Андрей Тесля - Первый русский национализм… и другие
С другой стороны, они видят знамя, прямо противупо-ложное, – написавшее яркими буквами “самодержавие”; они должны ненавидеть стан врагов и тот народ, который готов идти на гибель народам» (II, 392).
Однако он продолжает размышлять над славянофильскими тезисами: «Когда при возрождении наук явилась древняя гуманная цивилизация, весь средневековый мир испытал то, что русское государство испытало при принятии западной цивилизации. Иная, вполне развитая мысль внедрялась в Европу католическую и сочеталась с нею, – к нам так явилась мысль европейская» (II, 392–393, запись от 11.XII.1844). Последняя запись особенно любопытна, поскольку в ней Герцен намечает один из вариантов помещения русских «в число народов исторических», уповая на некий «русский Ренессанс» от усвоения «западной цивилизации», которому еще предстоит случиться.

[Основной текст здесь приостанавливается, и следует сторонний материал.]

/-- INSTALL_CHUNK: `outcome` as for WRITE. -/
def execInstallChunk (inst : Fin 64) (tag : Fin 256) (outcome : Fin 3) (units : Nat) (lost : List Nat) (s : State) : Out :=
  let k := tagKey inst tag
  workEnds opInstallChunk inst tag (lockHeld s k || !(s.locks.any (fun l => l.tag == k))) s
    (installDone inst (writeStatus outcome) units lost)

/-! ### A record on a worker (R202, R203, R217) -/

/-- The input stream of a running SCAN, or READ_ASSET with a program, and its settings. -/
def recordInput (s : State) (n k : Nat) (p : List Byte) : Option (ScanSet × ScanIn) :=
  let rd := volumeReader s p [] []
  let chunks (slot first count : Nat) : Option ScanIn :=
    match openHeader s rd (pkVolume p) (pkLba p) slot with
    | .error _ => none
    | .ok h =>
      match openRest s rd (pkVolume p) (pkLba p) slot first count h with
      | .error _ => none
      | .ok o =>
        let (bs, st, _) := chunkInput (chunkAt s k rd slot o []) first count
        some { bytes := bs, total := ((List.range count).map (fun j => plainLen h (first + j))).foldl (· + ·) 0, status := st }
  if pkOpcode p = opScan then
    match progAt s (pkHandle p) with
    | none => none
    | some x =>
      if field p 48 4 = 0 then
        let (bs, st) := plainInput rd 0 (pkLength p)
        some (scanSet s n k p x, { bytes := bs, total := pkLength p * blockBytes, status := st })
      else (chunks (field p 48 4 % 256) (field p 36 4) (field p 40 4)).map (fun i => (scanSet s n k p x, i))
  else
    match filterProgram s n (field p 48 4) with
    | none => none
    | some x =>
      (chunks (pkHandle p % 256) (field p 36 4) (field p 40 4)).map (fun i =>
        ({ (scanSet s n k p x) with slot := field p 48 4 % 256, framing := x.defFraming, arg := x.defFrameArg
                                    budget := x.defBudget, header := false }, i))

/-- May a worker take record `n` of command `k`: no worker has it, it runs no other, and at most 32 workers serve the
command (R217)? (log entry 44) -/
def workerFree (s : State) (worker k n : Nat) : Bool :=
  let others := s.dmz.workers.filter (fun p => !(p.1 == worker))
  decide ((gatherNo s k) ≤ n)
    && !(others.any (fun p => p.2.tag == k && p.2.recIndex == n))
    && decide ((others.filter (fun p => p.2.tag == k)).length < 32)
    && (match Tbl.get? s.dmz.workers worker with
      | none => true
      | some w => !(w.st == .running) && !(w.st == .ended) && (!(w.tag == k) || decide (w.recIndex < n)))
where
  /-- Records already applied. -/
  gatherNo (s : State) (k : Nat) : Nat := (Tbl.getD s.dmz.gathers k noGather).recordsIn
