/-- MIRROR_GRACE_EXPIRY: no acknowledgement within MIRROR_GRACE_US: the copy goes OUT (Table 11.5), or a device that was
asked to take the role counts as unreachable. -/
def execMirrorGraceExpiry (copy xid : Nat) (s : State) : Out :=
  match s.spn.mwaits.find? (fun w => w.xid == xid && w.waiting.contains copy) with
  | none => .next s
  | some w =>
    act s (powered s && decide (w.sentAt + s.spn.graceUs ≤ s.now)) (fun s =>
      if (vol? s w.vol).elim false (fun u => (liveCopies u).contains copy) then copyOut w.vol copy s
      else if (Tbl.get? s.tags w.tag).isSome then acked copy xid stSpanUnreachable s
      else { s with spn := { s.spn with mwaits := s.spn.mwaits.filter (fun x => !(x.xid == xid && x.waiting.contains copy)) } })

/-- The runs of allotments below `n` that a map leaves unmapped, as (first block, blocks), cut to what LENGTH holds. -/
def unmappedRuns (m : Tbl MapEnt) (n : Nat) : List (Nat × Nat) :=
  let r := m.foldl (fun (a : List (Nat × Nat) × Nat) e =>
    (if a.2 < e.1 then a.1 ++ [(a.2, e.1 - a.2)] else a.1, e.1 + 1)) ([], 0)
  let gaps := if r.2 < n then r.1 ++ [(r.2, n - r.2)] else r.1
  gaps.flatMap (fun g => (List.range ((2 ^ 28 - 1 + g.2) / 2 ^ 28)).map (fun i =>
    ((g.1 + 2 ^ 28 * i) * 8, min (2 ^ 28) (g.2 - 2 ^ 28 * i) * 8)))

/-- A pass sends one mapped allotment to copy `c` as a write (log entry 62). -/
def sendMapped (v : Nat) (u : Vol) (c : Nat) (s : State) (e : Nat × MapEnt) : State :=
  mirrorOne noTag v 0 (mirrorPacket (leBytes 64 opWrite) v (e.1 * 8) 8) (blocksOf u (e.1 * 8) 8) s c

/-- A pass sends one unmapped run to copy `c` as a trim. -/
def sendUnmapped (v c : Nat) (s : State) (r : Nat × Nat) : State :=
  mirrorOne noTag v 0 (mirrorPacket (leBytes 64 opTrim) v r.1 r.2) [] s c

/-- The messages of a pass over copy `c`: every allotment that the map holds, and a TRIM of every run that it does not
(log entry 62). -/
def sendPass (v : Nat) (u : Vol) (c : Nat) (s : State) : State :=
  let s := u.map.foldl (sendMapped v u c) (ctlSend noTag v ctlResync u.capacity 0 0 0 s c)
  (unmappedRuns u.map (u.capacity / 8)).foldl (sendUnmapped v c) s

/-- RESYNC_PASS_END for copy `j` of a volume: the pass is sent while no write holds a block of the volume; once the copy has
acknowledged all of it, the copy is IN_SET, the set journaled and EV_SPAN_CHANGE 9 raised. -/
def execResyncPassEnd (v : Nat) (second : Bool) (s : State) : Out :=
  match vol? s v with
  | none => .next s
  | some u =>
    match u.mirror with
    | none => .next s
    | some m =>
      let c := if second then m.id2 else m.id1
      let resync := m.primary && decide ((if second then 3 else 2) ≤ m.copies) && (if second then m.st2 else m.st1) == .resync
      let sent := if second then m.sent2 else m.sent1
      let mark (f : Mirror → Mirror) (s : State) : State := modVol v (fun u => { u with mirror := u.mirror.map f }) s
      if sent then
        act s (powered s && resync && !(s.spn.mwaits.any (fun w => w.vol == v && w.waiting.contains c))) (fun s =>
          let s := mark (fun m => if second then { m with st2 := .inSet, sent2 := false } else { m with st1 := .inSet, sent1 := false }) s
          let s := ctlSend noTag v ctlInSet u.capacity 0 0 0 s c
          spanChange 0xFF 9 c v (appendGroup false [.mirror v] s))
      else
        act s (powered s && resync && !(s.locks.any (fun l => l.vol == v && l.excl && l.held))) (fun s =>
          sendPass v u c (mark (fun m => if second then { m with sent2 := true } else { m with sent1 := true }) s))

end Sys2Proof.Machine
end

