/-- The engine to preempt: it runs the lowest-priority task, of equals the one dispatched most recently. -/
def victim (s : State) : Option (Nat × Nat) :=
  (s.sch.engines.filterMap (fun p => match p.2.ctx with
    | some c => (Tbl.get? s.sch.tasks c).bind (fun t => if t.st = .running then some (p.1, t.prio, p.2.order) else none)
    | none => none)).foldl (fun (a : Option (Nat × Nat × Nat)) p =>
      match a with
      | some q => if p.2.1 < q.2.1 ∨ (p.2.1 = q.2.1 ∧ q.2.2 < p.2.2) then some p else a
      | none => some p) none |>.map (fun q => (q.1, q.2.1))

/-- PREEMPTION: no engine is free, and a ready task has a higher priority than the lowest that runs. -/
def execPreemption (engine : Fin 36) (lines : Nat) (effects : List (Fin 5 × Nat × Nat)) (s : State) : Out :=
  match ckptOf s engine lines effects, victim s with
  | some (c, _), some (e, prio) =>
    act s (!s.sch.hold && e == engine.val && !(s.sch.engines.any (fun p => engineFree p.2))
        && (readyTasks s).any (fun p => decide (prio < p.2.prio))) (fun s =>
      retireDue engine (switchOut engine c 2 (commitCkpt engine c lines effects s)))
  | _, _ => .next s

/-- WAIT: satisfied at once the task goes on with the flags delivered; otherwise it checkpoints and waits. -/
def execWait (engine : Fin 36) (mask : BitVec 32) (all : Bool) (lines : Nat) (effects : List (Fin 5 × Nat × Nat)) (s : State) :
    Out :=
  match ckptOf s engine lines effects with
  | none => .next s
  | some (c, t) =>
    let s := traceTask 0x04 c engine (b2n all) mask.toNat s
    let s := modTask c (fun t => { t with waitMask := mask, waitAll := all }) s
    if waitMet t.pending mask all then .next (modTask c (fun t => deliverFlags t mask) s)
    else .next (retireDue engine (modTask c (fun t => { t with st := .waiting, engine := noEngine })
      (releaseEngine engine (commitCkpt engine c lines effects s))))

/-- EXIT. -/
def execExit (engine : Fin 36) (code : BitVec 32) (lines : Nat) (effects : List (Fin 5 × Nat × Nat)) (s : State) : Out :=
  match ckptOf s engine lines effects with
  | none => .next s
  | some (c, _) =>
    .next (retireDue engine (freeCtx c (releaseEngine engine (traceTask 0x08 c engine 0 code.toNat
      (commitCkpt engine c lines effects s)))))

/-! ### Epochs (R357 to R361) -/

/-- Sum of one weight over every instance and owner 64 (log entry 68). -/
def weightSum (s : State) (f : Three → Nat) : Nat :=
  s.insts.foldl (fun a p => a + f p.2.share.nextWeight) 0 + s.sch.devWeight

/-- Use beyond a cap, in the resource's units; none without a cap. -/
def beyondCap (cap used capacity : Nat) : Nat := if cap = 0 then 0 else used - cap * capacity / 1000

Впрочем, в своих печатных выступлениях 1845–1846 годов Герцен данные идеи не развивает [50] ; напротив, в состоянии конфликта со славянофилами (сплачивавшем западнический кружок вокруг жесткой позиции Белинского, которого наряду с другими «петербуржцами» раздражали предшествующие контакты Герцена, и, в меньшей степени, Грановского со славянофилами) он публикует в феврале 1845 года в «Отечественных записках» статью «“Москвитянин” и вселенная», направленную против обновленного «Москвитянина» (редакция которого в это время, правда ненадолго, перешла в руки И. В. Киреевского). Если в письмах и в дневнике Герцен отчетливо дифференцирует «славянофилов», то в статье он целенаправленно избегает это делать, предпочитая намеренное смешение под именем «славянофильства» не только круга Погодина и Шевырева с кругом Киреевских и Хомякова, но и с «Маяком» С. А. Бурачека (II, 134–135).
На Западе (1847–1855)
Вслед за разрывом со славянофилами летом 1846 года последовал и распад западнического московского кружка: «Интеллектуальные расхождения западников быстро привели и к личному расхождению. Хотя социальные отношения между двумя фракциями и не прекратились, как это случилось со славянофилами, они стали заметно прохладнее, особенно между Герценом и Грановским. Также складывается впечатление, что усилились общее разногласие и личные трения между их женами. Только Огарев, как обычно менее страстный в своих убеждениях, чем его друг, сохранил прежнюю связь почти нетронутой, хотя для Герцена это стало концом кружка – той жизни близкого сообщества, которое заменило для него участие в социальном теле. <…> Его ощущение разрыва с обществом было тотальным, и его желание бежать из России стало подавляющим» (Малиа, 2010: 448, 450).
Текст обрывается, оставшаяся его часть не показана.